After states are fused, we perform optional array inference (OptionalArrayInference) to understand which of the underlying data cannot be None (or a null pointer). This allows eliding checks such as if x is not None during optimization, and also creates a richer argument checking scheme that validates array arguments.

Since all symbolic expressions have been exposed, we can now perform ConstantPropagation to propagate constant and symbolic values, and reduce the complexity of the graph. This later also helps in memlet intersection checks for automatic parallelization.

Following propagation, dead code elimination is provided by two passes: DeadDataflowElimination and DeadStateElimination. The former removes nodes within SDFG states if their results are never used, and the latter checks the state transition conditions and removes states that will never be executed (for example, if x is None for a non-optional array).
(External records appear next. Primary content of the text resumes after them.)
/-- The tag record of a number in a group copy's space on a core. -/
def tagOf (s : State) (core g n : Nat) : Option Tag := (s.core core).tags.find? (fun x => x.ginst == g && x.tag == n)

/-- Whether a tag is allocated to the launch of a slot's act on its core. -/
def ownsTag (s : State) (p n : Nat) : Bool :=
  let t := s.slot p
  match tagOf s (coreOf p) t.ginst n with
  | some x => some x.launch == t.launch
  | none => false

/-- The lowest free tag of the act's space; at most 1,024 are taken, so the first 1,025 numbers hold a free one. -/
def freeTag (s : State) (p : Nat) : Nat :=
  ((List.range (maxTags + 1)).find? (fun n => (tagOf s (coreOf p) (s.slot p).ginst n).isNone)).getD 0

/-- The route word of the act's own virtual core with a tag. -/
def ownRoute (t : Slot) (tag : Nat) : Nat := t.vcore * 2 ^ 16 + tag

/-- The channel of a slot on the core that a tag of a group copy is bound to: the slot and the channel. -/
def boundAt (s : State) (core g tag : Nat) : Option (Nat × Nat) :=
  ((List.range 4).flatMap (fun k => (List.range 8).map (fun q => (core + k, q)))).find? (fun x =>
    let t := s.slot x.1
    let c := t.chan x.2
    t.st != .free && t.ginst == g && c.kind == .input && c.tag == tag)

/-- A tag freed (R126): its bindings go, and the packets parked for it are discarded and counted. -/
def freeTagOn (core g tag : Nat) (s : State) : State :=
  let s := match boundAt s core g tag with
    | some (p, q) => unbindChan p q s
    | none => s
  s.modCore core (fun c =>
    let kept := c.parking.filter (fun x => !(x.ginst == g && x.tag == tag))
    { c with tags := c.tags.filter (fun x => !(x.ginst == g && x.tag == tag)), parking := kept
             discarded := c.discarded + (c.parking.length - kept.length) })

/-- `tagal` (R126). -/
def execTagal (e : Enc) (s : State) : Out := issue 0x4B e (fun p => do
  let s ← Act.look id
  let t := s.slot p
  if maxTags ≤ (s.core (coreOf p)).tags.length then writeX p e.d (BitVec.allOnes 64)
  else do
    let n := freeTag s p
    Act.upd (fun s => s.modCore (coreOf p) (fun c => { c with
      tags := c.tags ++ [{ ginst := t.ginst, tag := n, launch := t.launch.getD 0 }] }))
    writeX p e.d (BitVec.ofNat 64 (ownRoute t n))
  pure .next) s

/-- `tagal.free` (R126). -/
def execTagalFree (e : Enc) (s : State) : Out := issue 0x4B e (fun p => do
  let a ← readX p e.a
  let n := a.toNat % 2 ^ 16
  let s ← Act.look id
  Act.require (ownsTag s p n) Cause.tag
  Act.upd (freeTagOn (coreOf p) (s.slot p).ginst n)
  pure .next) s

/-! ### Channel bindings (R127) -/

/-- The word a `qbind` names: X(A), or the own core with TAG. -/
def bindWord (p : Nat) (e : Enc) : Act Nat :=
  if e.a == .none then do
    let t ← Act.slot p
    pure (ownRoute t (e.imm32 % 2 ^ 16))
  else do
    let a ← readX p e.a
    pure a.toNat

/-- Packets parked for a tag, moved into a channel while it has room, in arrival order (R20, R127). -/
def deliverParked (p q : Nat) (s : State) : State :=
  let t := s.slot p
  let c := t.chan q
  let mine := fun (x : Parked) => x.ginst == t.ginst && x.tag == c.tag
  let core := s.core (coreOf p)
  let taken := (core.parking.filter mine).take (chanDepth - c.entries.length)
  let rest := core.parking.foldl (fun (a : List Parked × Nat) x => if mine x && decide (0 < a.2) then (a.1, a.2 - 1) else (a.1 ++ [x], a.2))
    ([], taken.length)
  (s.modCore (coreOf p) (fun x => { x with parking := rest.1 })).modSlot p (fun t => t.setChan q (taken.foldl (fun c x => c.push x.at_ x.data) c))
After constants are propagated, and dead-dataflow/states are removed, many of the symbols on the SDFG will no longer be necessary. RemoveUnusedSymbols removes those symbols from the graph.

ArrayElimination performs a coarse-grained dead memory elimination by removing redundant copies and unnecessary arrays/views.

Lastly, memlets with the same source/destination are merged by performing a union on the memlets’ subsets in ConsolidateEdges.

Following these passes, we end up reducing the following SDFG components: nested SDFGs, memlets, arrays and scalars, and SDFG states and nodes in those states.